> [EXERCISE INPUT]:
-- ==== Sys2Proof/Tests/Slice0.lean ====
section
/-! SUPPORT. The model's own tests. Expected results are the spec's: 30_encoding.md's tables written out bit by bit and the
vectors of 95_test_vectors.md; the source of each stands in its comment. After them, for every statement with hypotheses, a
witness: a concrete state and operands that meet them together. -/

namespace Sys2Proof.Tests

open Sys2Proof.Machine

/-- Configuration EX of 95 section 1, without the measurement functions, which stay open. -/
def exParams : Params where
  nmaxOver6 := 0
  dev := ⟨0x68#7, 0x69#7, 0x1E#7⟩
  regOut := ⟨0x3B#8, 0x43#8, 0x03#8⟩
  initReg := ⟨0x6B#8, 0x1B#8, 0x02#8⟩
  initVal := ⟨0x00#8, 0x18#8, 0x00#8⟩
  axisOrder := ⟨.xyz, .xyz, .xyz⟩
  gyroSens := f32One
  gyroAxis := ⟨.x, .y, .z⟩
  pwmBaseOver1 := 999
  mixEnReset := false
  cmdEnc := CmdEnc.standard
  sampleHz := 600
  controlHz := 100
  regPlacement := []

/-- Reset under EX. -/
def ex : State := { State.reset with params := exParams, cfg := 0#32 }

/-- `s` with one turn to take. -/
def withTurn (u : Turn) (s : State) : State := { s with agenda := [u] }

/-- `s` with the ENGINE in a transaction, busy as 95 section 3.2 says. -/
def inTxn (t : Txn) (s : State) : State := { s with engSeq := .active t, engStatus := 0x01#8, engReq := some 0#32 }

/-- The outcome is a next state with a property. -/
def nexts (r : Result) (p : State → Bool) : Bool :=
  match r with
  | .next t => p t
  | .fault _ => false
  | .refused _ => false

/-- The outcome is a given fault. -/
def faults (r : Result) (f : Fault) : Bool :=
  match r with
  | .next _ => false
  | .fault g => decide (g = f)
  | .refused _ => false

/-- The outcome is a given refusal. -/
def refuses (r : Result) (f : Refusal) : Bool :=
  match r with
  | .next _ => false
  | .fault _ => false
  | .refused g => decide (g = f)

/-! ### WellFormed: one ill-formed term for each check (30 R67 item 3, 95 section 3.1) -/

theorem test_rdn_zero_illformed : (Instr.rdn 0x68#7 0x3B#8 0#8).wellFormed 6 = false := by decide
theorem test_rdn_over_illformed : (Instr.rdn 0x68#7 0x3B#8 7#8).wellFormed 6 = false := by decide
theorem test_wrn_zero_illformed : (Instr.wrn 0x1E#7 0x00#8 0#8).wellFormed 6 = false := by decide
theorem test_wrn_over_illformed : (Instr.wrn 0x1E#7 0x00#8 7#8).wellFormed 6 = false := by decide
theorem test_rdn_nmax_wellformed : (Instr.rdn 0x68#7 0x3B#8 6#8).wellFormed 6 = true := by decide
/-- The accept applies the same check (30 R67 item 3). -/
theorem test_counts_refused :
    refuses (step (withTurn (.client (.request 0x003B6802#32)) ex)) .reqIllegal = true ∧
    refuses (step (withTurn (.client (.request 0x073B6802#32)) ex)) .reqIllegal = true := by decide +kernel
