-- ==== Sys2Proof/Machine/Ops.lean ====
section
/-! DEFINITION. The named operations over memory, ports and the variant, and the one shared
operation by which a command ends in an error status. -/

namespace Sys2Proof.Machine

/-! Bytes by address (00 R8: `MemRead`, `MemWrite`). -/

/-- `MemRead(x, 1)`: the byte at `x`, or none where `x` holds no value. -/
def Memory.read : Memory → Nat → Option Byte
  | [], _ => none
  | (a, b) :: m, x => if x = a then some b else Memory.read m x

/-- `MemWrite(x, 1, v)`, keeping the addresses strictly rising. -/
def Memory.write : Memory → Nat → Byte → Memory
  | [], x, v => [(x, v)]
  | (a, b) :: m, x, v =>
    if x < a then (x, v) :: (a, b) :: m
    else if x = a then (x, v) :: m
    else (a, b) :: Memory.write m x v

/-- Every listed address is at least `lo`, and the addresses strictly rise. -/
def Memory.risingFrom : Nat → Memory → Bool
  | _, [] => true
  | lo, (a, _) :: m => decide (lo ≤ a) && Memory.risingFrom (a + 1) m

/-- The canonical form: addresses strictly rising. -/
def Memory.wf (m : Memory) : Bool := Memory.risingFrom 0 m

/-- The memory that holds the bytes at `base`, `base + 1`, and so on, and nothing else. -/
def Memory.ofBytes : Nat → List Byte → Memory
  | _, [] => []
  | base, b :: bs => (base, b) :: Memory.ofBytes (base + 1) bs

/-- The pseudocode's copy loop `for i in 0..: MemWrite(base + i, 1, bytes[i])` (41 R120). The
machine uses the copy in one piece, `Memory.ofBytes`; a law states that the two agree. -/
def Memory.writeLoop : Memory → Nat → List Byte → Memory
  | m, _, [] => m
  | m, base, b :: bs => Memory.writeLoop (m.write base b) (base + 1) bs

/-- Every listed address lies below `n`. -/
def Memory.below (n : Nat) (m : Memory) : Bool := m.all fun c => decide (c.1 < n)

/-- `ROM(off + i)` for `i` in `0..size-1`, or none where the image does not reach that far:
`ROM` is defined inside the image only (00 R8). -/
def romSlice (rom : List Byte) (off size : Nat) : Option (List Byte) :=
  if off + size ≤ rom.length then some ((rom.drop off).take size) else none

/-! Views of the session. -/

/-- `session == LOADED` (10 R22). -/
def State.isLoaded (s : State) : Bool :=
  match s.session with
  | .unloaded => false
  | .loaded _ => true

/-- The Mapped Memory Surface; while UNLOADED no byte of it holds a value (10 R29). -/
def State.surf (s : State) : Memory :=
  match s.session with
  | .unloaded => []
  | .loaded r => r.surf

/-! The mapper variant (41 R121). -/

/-- What kind of bank a variant switches (41 R121). -/
inductive BankClass where
  | graphics
  | program
  deriving DecidableEq, Repr

/-- The bank class (41 R121; 90 C5). -/
def Variant.bankClass : Variant → BankClass
  | .cnrom => .graphics

/-- The trigger range `[lo, hi)`, a constant of the variant (41 R121, 20 R50). -/
def Variant.triggerRange : Variant → Nat × Nat
  | .cnrom => (trigLo, trigHi)

/-- The bank size (41 R121). -/
def Variant.bankSize : Variant → Nat
  | .cnrom => chrBankSize

/-- The surface size (41 R121). -/
def Variant.surfaceSize : Variant → Nat
  | .cnrom => Machine.surfaceSize

/-- The offset of bank 0 of the class the variant switches, from the header count `N`
(41 R121, 10 R27). -/
def Variant.regionBase (v : Variant) (prgCount : Byte) : Nat :=
  match v with
  | .cnrom => headerSize + prgCount.toNat * prgBankSize

/-- The bank index from the data byte and the bank count, mask-and-select (41 R121, R128). -/
def Variant.select (v : Variant) (data bankCount : Byte) : Byte :=
  match v with
  | .cnrom => data &&& (bankCount - 1#8)

/-- The mapper-id that selects the variant (41 R121, 30 R76). -/
def Variant.id (cfg : Config) : Variant → Byte
  | .cnrom => cfg.cnromMapperId

/-- The lookup keyed on the header's mapper-id (41 R121, 40 R108). -/
def variantOfId (cfg : Config) (id : Byte) : Option Variant :=
  if id = Variant.id cfg .cnrom then some .cnrom else none

/-- The surface after a copy of the bank at `off` (41 R131, 40 R110): `surf[i] <- ROM(off + i)`
for the whole bank in one step (20 R44). -/
def bankCopy (v : Variant) (rom : List Byte) (off : Nat) : Option Memory :=
  (romSlice rom off v.bankSize).map (Memory.ofBytes 0)

/-! Ports. -/

/-- The port that presents the command (60 R195). -/
def Request.port : Request → Port
  | .host _ _ => .host
  | .cpu _ => .cpu
  | .display _ => .display

/-- The command word. -/
def Request.word : Request → Word
  | .host w _ => w
  | .cpu w => w
  | .display w => w

/-- Take the first pending command off the list and put a host command's image on the image
channel (30 R69); the other ports have no image channel. -/
def State.accept (s : State) (r : Request) (rest : List Request) : State :=
  match r with
  | .host _ img => { s with pending := rest, imageChannel := img }
  | .cpu _ => { s with pending := rest }
  | .display _ => { s with pending := rest }

/-- The next command of the total order of 20 R40 and the state in which it runs, or none where
no agent presents one. -/
def fetch (s : State) : Option (Request × State) :=
  match s.pending with
  | [] => none
  | r :: rest => some (r, s.accept r rest)

/-- Return a status on a port (60 R180). -/
def respond (p : Port) (st : Status) (s : State) : State :=
  { s with responses := ⟨p, st⟩ :: s.responses }

/-- `raise E(info)` (00 R8): the block's only "exception". It takes no trap (60 R191): the
status goes back to the issuing port, no state element changes (60 R186), and the next command
is accepted (60 R187, R192). -/
def raise (p : Port) (st : Status) (s : State) : Host.Outcome State Fault Refusal :=
  .next (respond p st s)

/-- `return R` (00 R8): a result under status `Ok`. -/
def succeed (p : Port) (r : Result) (s : State) : Host.Outcome State Fault Refusal :=
  .next (respond p (.ok r) s)

/-- `emit Switch(idx)` (60 R203). -/
def State.emit (s : State) (idx : Byte) : State := { s with trace := idx :: s.trace }

/-- Make the session state `x` (10 R22). -/
def State.setSession (s : State) (x : Session) : State := { s with session := x }

/-- An illegal word: `IllegalCommand` with the word on the port that issued it, and nothing
else (30 R63 to R65, 60 R185). -/
def execIllegal (p : Port) (w : Word) (s : State) : Host.Outcome State Fault Refusal :=
  raise p (.illegalCommand w) s

/-- The request by which the agent of `port` presents `w`; on the host port the image is what
stands on the channel. -/
def requestOn (port : Port) (w : Word) (image : List Byte) : Request :=
  match port with
  | .host => .host w image
  | .cpu => .cpu w
  | .display => .display w

/-- The port of the command that `w` decodes to; an illegal word is put on the host port. -/
def portOfWord (hasDirty : Bool) (w : Word) : Port :=
  match decode hasDirty w with
  | .ok i => i.port
  | .error _ => .host

end Sys2Proof.Machine
end

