-- ==== Sys2Proof/Machine/Dispatch.lean ====
section
/-! DEFINITION. One arm per command of spec/opcode_table.json. -/

namespace Sys2Proof.Machine

def exec (i : Instr) (s : State) : Host.Outcome State Fault Refusal :=
  match i with
  | .reset => Sys2Proof.Machine.execReset s
  | .init => Sys2Proof.Machine.execInit s
  | .write address data => Sys2Proof.Machine.execWrite address data s
  | .read off => Sys2Proof.Machine.execRead off s
  | .dirtyq => Sys2Proof.Machine.execDirtyq s

end Sys2Proof.Machine
end

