-- ==== Sys2Proof/Machine/Core.lean ====
section
/-! DEFINITION. The machine behind the host's interface. -/

def Sys2Proof.core : Host.Core :=
  { State := Sys2Proof.Machine.State, Fault := Sys2Proof.Machine.Fault,
    Refusal := Sys2Proof.Machine.Refusal, step := Sys2Proof.Machine.step,
    reset := Sys2Proof.Machine.State.reset }
end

> [PROMPT]: Output exactly the line containing "-- ==== Sys2Proof/Machine/Dispatch.lean" together with every line after it, ending at the final line of the entries.

> [ANSWER FOR THE TASK]:
-- ==== Sys2Proof/Machine/Dispatch.lean ====
section
/-! DEFINITION. One arm per command of spec/opcode_table.json. -/

namespace Sys2Proof.Machine

def exec (i : Instr) (s : State) : Host.Outcome State Fault Refusal :=
  match i with
  | .reset => Sys2Proof.Machine.execReset s
  | .init => Sys2Proof.Machine.execInit s
  | .write address data => Sys2Proof.Machine.execWrite address data s
  | .read off => Sys2Proof.Machine.execRead off s
  | .dirtyq => Sys2Proof.Machine.execDirtyq s

end Sys2Proof.Machine
end

-- ==== Sys2Proof/Machine/Core.lean ====
section
/-! DEFINITION. The machine behind the host's interface. -/

def Sys2Proof.core : Host.Core :=
  { State := Sys2Proof.Machine.State, Fault := Sys2Proof.Machine.Fault,
    Refusal := Sys2Proof.Machine.Refusal, step := Sys2Proof.Machine.step,
    reset := Sys2Proof.Machine.State.reset }
end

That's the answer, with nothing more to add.